*** THE RECORDS ***

-- ==== Sys2Proof/Safety.lean ====
section
/-! DEFINITION. The terms in which claims are made: what a command may have changed, and when a strand instruction or a firing takes its slot. -/
namespace Sys2Proof.Machine

/-! ### What a command may change -/

/-- The parts of the state that are not tables by element: the record of a frame names those that may have changed. -/
inductive Part where
  | clock | stamp | free | dev | degraded | mem | ecc | mbx | graph | outlets | stroke | cut | scan | mesh | ctl
  | banks | dram | mailboxQ | fireMem | windows | pushes | decode | ctbase | rush | fabric | gateway | pcount | ak | riari | hostp | elec | out
  deriving DecidableEq, Repr

/-- Does a part hold the same in two states? -/
def Part.same (p : Part) (u t : State) : Prop :=
  match p with
  | .clock => t.now = u.now
  | .stamp => t.seqNo = u.seqNo
  | .free => t.freeCtr = u.freeCtr
  | .dev => t.dev = u.dev
  | .degraded => t.degraded = u.degraded
  | .mem => t.mem = u.mem
  | .ecc => t.ecc = u.ecc
  | .mbx => t.mbx = u.mbx
  | .graph => t.graph = u.graph
  | .outlets => t.outlets = u.outlets
  | .stroke => t.stroke = u.stroke
  | .cut => t.cut = u.cut
  | .scan => t.scan = u.scan
  | .mesh => t.mesh = u.mesh
  | .ctl => t.ctl = u.ctl
  | .banks => t.bankReqs = u.bankReqs
  | .dram => t.drq = u.drq
  | .mailboxQ => t.mbxq = u.mbxq
  | .fireMem => t.fireMem = u.fireMem
  | .windows => t.winq = u.winq
  | .pushes => t.pushq = u.pushq
  | .decode => t.dtabA = u.dtabA ∧ t.dtabB = u.dtabB
  | .ctbase => t.ctbaseSet = u.ctbaseSet
  | .rush => t.drRush = u.drRush ∧ t.moveStart = u.moveStart
  | .fabric => t.fgq = u.fgq ∧ t.fabHoldTo = u.fabHoldTo ∧ t.drainSeen = u.drainSeen
  | .gateway => t.gwq = u.gwq ∧ t.gwAt = u.gwAt
  | .pcount => t.pcount = u.pcount
  | .ak => t.ak = u.ak
  | .riari => t.riari = u.riari
  | .hostp => t.hostp = u.hostp
  | .elec => t.elec = u.elec
  | .out => t.out = u.out

/-- What a command may have changed: registers by kind, tile and element; threads by core and number; the hidden state of tiles, lanes, links and contexts by number; and parts of the state as a whole. -/
structure Changes where
  regs : List (RegKind × Nat × Nat) := []
  threads : List (Nat × Nat) := []
  tiles : List Nat := []
  lanes : List Nat := []
  links : List LinkId := []
  ctxs : List Nat := []
  parts : List Part := []
  deriving DecidableEq, Repr

/-- Everything but what is listed holds the same in `t` as in `u`, the queue of commands included. -/
structure Only (ch : Changes) (u t : State) : Prop where
  queue : t.pending = u.pending
  regs : ∀ k a i, (k, a, i) ∉ ch.regs → t.reg k a i = u.reg k a i
  threads : ∀ c n, n < 16 → (c, n) ∉ ch.threads → t.thr c n = u.thr c n
  tiles : ∀ c, c ∉ ch.tiles → t.tile c = u.tile c
  lanes : ∀ l, l ∉ ch.lanes → t.lane l = u.lane l
  links : ∀ k, k ∉ ch.links → t.link k = u.link k
  ctxs : ∀ c, c ∉ ch.ctxs → t.ctx c = u.ctx c
  parts : ∀ p, p ∉ ch.parts → p.same u t

/-- The command completes: exec answers a next state, of which P holds. -/
def Completes (i : Instr) (z : State) (P : State → Prop) : Prop := ∃ t, exec i z = .next t ∧ P t

/-! ### The issue of a strand instruction (05 R120, 06 R144) -/

/-- Thread n of core c takes the issue slot of this cycle with the decoded instruction o: it wins the slot, the core has not issued in this cycle, the Cox passes the charge, no load of the thread is open, and the instruction is not one that R150 forbids at the end of a loop. -/
structure Takes (u : State) (c n : Nat) (o : Ins) : Prop where
  slot : u.winner c = some n
  once : (u.tile c).lastIssue ≠ some u.now
  ins : u.decodeAt c n = .ok o
  cox : u.verdict c (u.thr c n).act (u.chargeFor c n o) = .ok
  chan : (u.thr c n).chanLost = false
  loads : (u.thr c n).loads = []
  ends : ¬ (leBad o.op = true ∧ (u.thr c n).atLE o.pc = true)

/-- What the issue of an instruction changes beside the instruction's own effect: the Cox counters of the thread's activity, TISSUE, the thread's bookkeeping, and the tile's. -/
def issueChanges (u : State) (c n : Nat) : Changes :=
  { regs := [(.ACTREM0, c, (u.thr c n).act), (.ACTREM1, c, (u.thr c n).act), (.TISSUE, c, n)], threads := [(c, n)], tiles := [c] }

/-- Both changes. -/
def Changes.and (a b : Changes) : Changes :=
  { regs := a.regs ++ b.regs
    threads := a.threads ++ b.threads
    tiles := a.tiles ++ b.tiles
    lanes := a.lanes ++ b.lanes
    links := a.links ++ b.links
    ctxs := a.ctxs ++ b.ctxs
    parts := a.parts ++ b.parts }

/-- A thread without the bookkeeping of its issue: the cycles of its last and next issue, CT's tail, the count of a STEP, and the channel error of its last wait. -/
def Thread.bare (x : Thread) : Thread :=
  { x with lastIss := 0, readyAt := 0, ctTail := false, stepLeft := 0, haltReq := 0, chanLost := false }

/-- A tile without the cycle of its last issue and its cached context descriptors, which record what dispatches. -/
def Tile.bare (x : Tile) : Tile := { x with lastIssue := none, cache := [] }

/-- The instruction has issued and the thread has become `y`; beside what issue changes, only what `ch` lists has changed. -/
structure Issued (u t : State) (c n : Nat) (y : Thread) (ch : Changes) : Prop where
  only : Only ((issueChanges u c n).and ch) u t
  tile : c ∉ ch.tiles → (t.tile c).bare = (u.tile c).bare
  thread : (t.thr c n).bare = y.bare

/-- The instruction has completed in sequence: the thread is `y`, moved on with its loops (06 R149). -/
def InSequence (u t : State) (c n : Nat) (o : Ins) (y : Thread) (ch : Changes := {}) : Prop :=
  Issued u t c n (y.stepPc o.pc (o.pc + o.len)) ch

/-! ### The integer operations as arithmetic on bit vectors (06 R151, R152; 07 R171 to R175) -/

/-- A `w`-bit result, sign-extended to 64 bits, with N its sign and Z whether it is 0 (06 R141, 07 R171). -/
def resOf {w : Nat} (r : BitVec w) (c v : Option Bool) : IRes := ⟨r.signExtend 64, none, some r.msb, some (r == 0), c, v, none⟩

/-- The sum of two `w`-bit values and a carry: C is the unsigned carry out, V whether the signed sum does not fit (07 R171). -/
def sumSpec {w : Nat} (a b : BitVec w) (k : Bool) : IRes :=
  let r := a + b + BitVec.ofNat w k.toNat
  resOf r (some (decide (2 ^ w ≤ a.toNat + b.toNat + k.toNat))) (some (decide (r.toInt ≠ a.toInt + b.toInt + k.toNat)))

/-- The difference of two `w`-bit values and a borrow: C is 1 when nothing is borrowed, V whether the signed difference does not fit (07 R171). -/
def diffSpec {w : Nat} (a b : BitVec w) (k : Bool) : IRes :=
  let r := a - b - BitVec.ofNat w k.toNat
  resOf r (some (decide (b.toNat + k.toNat ≤ a.toNat))) (some (decide (r.toInt ≠ a.toInt - b.toInt - k.toNat)))

/-- Left shift by s: C is the last bit shifted out, unchanged for s = 0 (07 R174). -/
def lslSpec {w : Nat} (a : BitVec w) (s : Nat) : IRes :=
  resOf (a <<< s) (if s = 0 then none else some (decide (s ≤ w) && a.getLsbD (w - s))) none

/-- Logical right shift by s (07 R174). -/
def lsrSpec {w : Nat} (a : BitVec w) (s : Nat) : IRes := resOf (a >>> s) (if s = 0 then none else some (a.getLsbD (s - 1))) none

/-- Arithmetic right shift by s (07 R174). -/
def asrSpec {w : Nat} (a : BitVec w) (s : Nat) : IRes :=
  resOf (a.sshiftRight s) (if s = 0 then none else some (if s ≤ w then a.getLsbD (s - 1) else a.msb)) none

/-- Rotation right by s modulo the width; C is the top bit of the result (07 R174). -/
def rorSpec {w : Nat} (a : BitVec w) (s : Nat) : IRes :=
  resOf (a.rotateRight (s % w)) (if s = 0 then none else some (a.rotateRight (s % w)).msb) none

/-- A result of which only N and Z are set; C and V stay (06 R141). -/
def bitsSpec (d : Word) : IRes := resOf d none none

/-- The position and length of a bit field, where it lies within the word (06 R152). -/
def fieldSpec (k : Nat) : Option (Nat × Nat) := if k % 64 + k / 64 % 64 + 1 ≤ 64 then some (k % 64, k / 64 % 64 + 1) else none

/-- The eight bytes of a word in reverse order. -/
def swapSpec (a : Word) : Word :=
  a.extractLsb' 0 8 ++ a.extractLsb' 8 8 ++ a.extractLsb' 16 8 ++ a.extractLsb' 24 8 ++ a.extractLsb' 32 8 ++ a.extractLsb' 40 8 ++ a.extractLsb' 48 8 ++ a.extractLsb' 56 8

/-- c with the field of `len` bits at `pos` taken from the low bits of a (06 R151). -/
def insSpec (c a : Word) (pos len : Nat) : Word :=
  let m : Word := BitVec.ofNat 64 (2 ^ len - 1)
  (c &&& ~~~(m <<< pos)) ||| ((a &&& m) <<< pos)

/-- Fault 0x0A when V is 1 (07 R173). -/
def trapOnV (r : IRes) : IRes := { r with fault := if r.v = some true then some 0x0A else none }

***

WHAT TO WORK ON> From the entries above, copy every line where the word "parts" shows up.

OUTPUT OF THE TASK>
/-- The parts of the state that are not tables by element: the record of a frame names those that may have changed. -/
/-- What a command may have changed: registers by kind, tile and element; threads by core and number; the hidden state of tiles, lanes, links and contexts by number; and parts of the state as a whole. -/
  parts : List Part := []
  parts : ∀ p, p ∉ ch.parts → p.same u t
    parts := a.parts ++ b.parts }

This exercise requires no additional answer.